What Do Vegan Kids Eat?

Written by Tena Moore

Statistics show that nearly one in every 200 kids is vegetarian. Although that number is decreasing with time, it is still quite high. As vegetarians, kids should be able to get more than enough protein through dairy and eggs, but what if they are vegan? Vegan children do not eat any animal products whatsoever; that means no dairy and no eggs, two of the highest forms of protein other than meat.

A report published by the Associated Press gave suggested substitutions for vegan kids trying to get the protein and other needed vitamins and minerals such as vitamin B-12, iron, zinc and linolenic acid.

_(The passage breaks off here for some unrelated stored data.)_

/-- An iteration keeps the invariant and shortens the two values (R79). -/
theorem step (h : GcdInvariant f x b) (hu : b.u ≠ 1) :
    GcdInvariant f x (invStep b) ∧
      bitlen (invStep b).u + bitlen (invStep b).v < bitlen b.u + bitlen b.v := by
  rcases le_or_gt (bitlen b.v) (bitlen b.u) with hle | hlt
  · rw [invStep_of_le hle]
    exact ⟨h.reduce hle, Nat.add_lt_add_right (h.bitlen_invReduce_lt hle) _⟩
  · rw [invStep_of_lt hlt]
    have hs := h.swap hu
    have hle : bitlen (invSwap b).v ≤ bitlen (invSwap b).u := hlt.le
    refine ⟨hs.reduce hle, ?_⟩
    rw [Nat.add_comm (bitlen b.u)]
    exact Nat.add_lt_add_right (hs.bitlen_invReduce_lt hle) _

/-- The loop ends with `u = 1` after at most `bitlen u + bitlen v - 3` iterations (R79). -/
theorem loop {n : Nat} (h : GcdInvariant f x b) (hn : bitlen b.u + bitlen b.v ≤ n + 3) :
    GcdInvariant f x (invLoop n b) ∧ (invLoop n b).u = 1 := by
  induction n generalizing b with
  | zero =>
    refine ⟨h, by_contra fun hu => ?_⟩
    have hu2 := two_le_bitlen h.u_ne_zero hu
    have hv2 := h.two_le_v
    omega
  | succ n ih =>
    rw [invLoop]
    split_ifs with hu
    · exact ⟨h, hu⟩
    · obtain ⟨hstep, hlt⟩ := h.step hu
      exact ih hstep (by omega)

theorem g_canonical (h : GcdInvariant f x b) : b.g.toNat < 2 ^ 163 := by
  have hv := h.two_le_v
  have hg := h.bound_g
  rw [← Nat.size_le, ← bitlen_eq_size]
  omega

/-- Where `u = 1`, `g` is the inverse of `x` (R79.1). -/
theorem gfMul_toElem_g (h : GcdInvariant f x b) (hf : bitlen f = 164) (hu : b.u = 1) :
    gfMul f x (toElem b.g) = 1 := by
  have hg : polyOf (toElem b.g) = polyOf b.g := polyOf_toElem (toNat_lt_two_pow_iff.mp h.g_canonical)
  have hu1 : polyOf b.u = polyOf (1 : Elem) := by rw [hu]; exact polyOf_toBuf 1
  have hmod := (modByMonic_eq_zero_iff_dvd (monic_modulus hf)).mpr h.dvd_u
  rw [add_modByMonic, hu1, mod_modulus_of_degree_lt hf (degree_polyOf_lt 1), CharTwo.add_eq_zero] at hmod
  apply polyOf_injective
  rw [polyOf_gfMul hf, hg, mul_comm, hmod]

end GcdInvariant

/-- Settles O50: the invariant holds at the start, where `bitlen u + bitlen v` is at most 327, and the end of the loop
has it with `u = 1`. -/
theorem inversionLoopGivesTheInverse : Obligations.InversionLoopGivesTheInverse := by
  intro f x hf hx
  have hstart := GcdInvariant.start hf hx
  have hshort : bitlen (invStart f x).u + bitlen (invStart f x).v ≤ 324 + 3 := by
    rw [invStart, hf]
    exact Nat.add_le_add_right (bitlen_toBuf_le x) 164
  obtain ⟨hend, hu⟩ := hstart.loop hshort
  have hx0 : x ≠ 0 := fun h0 => hstart.u_ne_zero (toBuf_eq_zero_iff.mpr h0)
  refine ⟨hu, hend.g_canonical, _, gfInv_of_ne_zero f hx0, ?_⟩
  rw [gfInvert, if_pos hu]
  exact hend.gfMul_toElem_g hf hu

end Sys2Proof.Safety
end

section
/-! PROOFS. The default reduction polynomial (00_scope.md R8, log entry 1): it has no irreducible factor of a degree
below 163, so that every nonzero element is coprime to it and has its inverse (41_field.md R79, R84). -/

namespace Sys2Proof.Machine

/-- The square of an element in the field. -/
def gfSquare (f : Buf) (x : Elem) : Elem := gfMul f x x

/-- The element `x` is fixed by 163 squarings modulo the default `f`: the evaluation in Rabin's test of
irreducibility. -/
theorem gfSquare_iterate_two : (gfSquare Config.k163.f)^[163] 2 = 2 := by decide +kernel

end Sys2Proof.Machine

namespace Sys2Proof.Safety

open Polynomial Sys2Proof.Machine

/-- The value 2 is the polynomial `X`. -/
theorem polyOf_two : polyOf (2 : Elem) = X := by
  have h : (2 : Elem) = BitVec.twoPow 163 1 := rfl
  ext k
  rw [coeff_polyOf, coeff_X, h, BitVec.getLsbD_twoPow]
  exact if_congr (by simp) rfl rfl

/-- Iterated squaring is a power modulo `f`. -/
theorem polyOf_gfSquare_iterate {f : Buf} (hf : bitlen f = 164) (x : Elem) (n : Nat) :
    polyOf ((gfSquare f)^[n] x) = (polyOf x ^ 2 ^ n) %ₘ polyOf f := by
  induction n with
  | zero => simp [mod_modulus_of_degree_lt hf (degree_polyOf_lt x)]
  | succ n ih =>
    rw [Function.iterate_succ_apply', gfSquare, polyOf_gfMul hf, ih, mod_modulus_mul_mod hf, mul_comm,
      mod_modulus_mul_mod hf, ← pow_add, ← two_mul, ← pow_succ']

theorem bitlen_k163 : bitlen Config.k163.f = 164 := by decide +kernel

/-- Where `n` squarings fix the element `x`, the modulus divides `X^(2^n) - X`. -/
theorem modulus_dvd_of_gfSquare_iterate {f : Buf} (hf : bitlen f = 164) {n : Nat} (h : (gfSquare f)^[n] 2 = 2) :
    polyOf f ∣ X ^ Nat.card (ZMod 2) ^ n - X := by
  have hiter := polyOf_gfSquare_iterate hf 2 n
  rw [h, polyOf_two] at hiter
  have hX : (X : (ZMod 2)[X]) %ₘ polyOf f = X :=
    mod_modulus_of_degree_lt hf (polyOf_two ▸ degree_polyOf_lt (2 : Elem))
  rw [Nat.card_zmod, ← modByMonic_eq_zero_iff_dvd (monic_modulus hf), sub_modByMonic, ← hiter, hX, sub_self]

theorem eval_polyOf {n : Nat} (v : BitVec n) (a : ZMod 2) :
    (polyOf v).eval a = ∑ i ∈ Finset.range n, if v.getLsbD i then a ^ i else 0 := by
  rw [polyOf, eval_finsetSum]
  refine Finset.sum_congr rfl fun i _ => ?_
  split_ifs <;> simp

/-- The default `f` has no root, and so no factor of degree 1. -/
theorem eval_k163_ne_zero (a : ZMod 2) : (polyOf Config.k163.f).eval a ≠ 0 := by
  rw [eval_polyOf]
  revert a
  decide +kernel

/-- An irreducible factor of the default `f` has degree 163: its degree divides the prime 163, and is not 1. -/
theorem natDegree_of_irreducible_dvd_k163 {p : (ZMod 2)[X]} (hp : Irreducible p) (hdvd : p ∣ polyOf Config.k163.f) :
    p.natDegree = 163 := by
  have hdeg : p.natDegree ∣ 163 := hp.natDegree_dvd_of_dvd_X_pow_card_pow_sub_X
    (hdvd.trans (modulus_dvd_of_gfSquare_iterate bitlen_k163 gfSquare_iterate_two))
  refine ((Nat.dvd_prime (by norm_num)).mp hdeg).resolve_left fun hone => ?_
  obtain ⟨a, ha⟩ := exists_root_of_degree_eq_one ((degree_eq_iff_natDegree_eq_of_pos one_pos).mpr hone)
  exact eval_k163_ne_zero a (ha.dvd hdvd)

/-- Every nonzero element is coprime to the default `f`, since a common factor would have degree 163. -/
theorem isCoprime_k163 {x : Elem} (hx : x ≠ 0) : IsCoprime (polyOf x) (polyOf Config.k163.f) := by
  have hx0 : polyOf x ≠ 0 := fun h => hx (polyOf_injective (h.trans (polyOf_zero 163).symm))
  refine isCoprime_of_irreducible_dvd (fun h => hx0 h.1) fun p hp hpx hpf => ?_
  have hle := degree_le_of_dvd hpx hx0
  rw [degree_eq_natDegree hp.ne_zero, natDegree_of_irreducible_dvd_k163 hp hpf] at hle
  exact absurd (degree_polyOf_lt x) (not_lt.mpr hle)

/-- Settles O51: the inversion loop inverts what is coprime to `f`. -/
theorem everyNonzeroElementIsInverted : Obligations.EveryNonzeroElementIsInverted := fun x hx =>
  (inversionLoopGivesTheInverse Config.k163.f x bitlen_k163 (isCoprime_k163 hx)).2.2

end Sys2Proof.Safety
end

section
/-! PROOFS. The point functions and PISID and PONC (42_point.md R85 to R88, R91, R92): the equation of each branch of
`pt_double` and `pt_add`, and what the test of R86 answers. -/

namespace Sys2Proof.Machine

/-! The curve test (R85, R86) -/

theorem isIdentity_iff (p : Point) : isIdentity p = true ↔ p.x = 0 ∧ p.y = 0 := by simp [isIdentity]

theorem onCurve_iff (c : Curve) (p : Point) : onCurve c p = true ↔ (p.x = 0 ∧ p.y = 0) ∨
    gfMul c.f p.y p.y ^^^ gfMul c.f p.x p.y =
      gfMul c.f (gfMul c.f p.x p.x) p.x ^^^ gfMul c.f p.x p.x ^^^ c.b := by
  unfold onCurve
  split_ifs with hp
  · exact iff_of_true rfl (.inl hp)
  · rw [or_iff_right hp, beq_iff_eq, BitVec.xor_assoc, BitVec.xor_comm _ c.b, ← BitVec.xor_assoc]
    rfl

The report suggested kids drink fortified soy milk, and eat various nuts. It also suggested soybeans, flax seed, and nutritional yeast. These substitutions might sound foreign to some, but they are very high in recommended nutrients and animal-product-free.

Nutritional yeast has a cheese-like flavor and can be sprinkled on nearly anything, from pasta to salads. Flaxseed has a nutty-like flavor and can be ground and sprinkled on hot cereals and soups. Flaxseed oil is a very nutritious oil high in omega-3’s and can be used in place of butter.

While many are still afraid that vegan children cannot possibly get the recommended daily amount of vitamins and minerals, there are many substitutions on the market; it just takes a little bit of education.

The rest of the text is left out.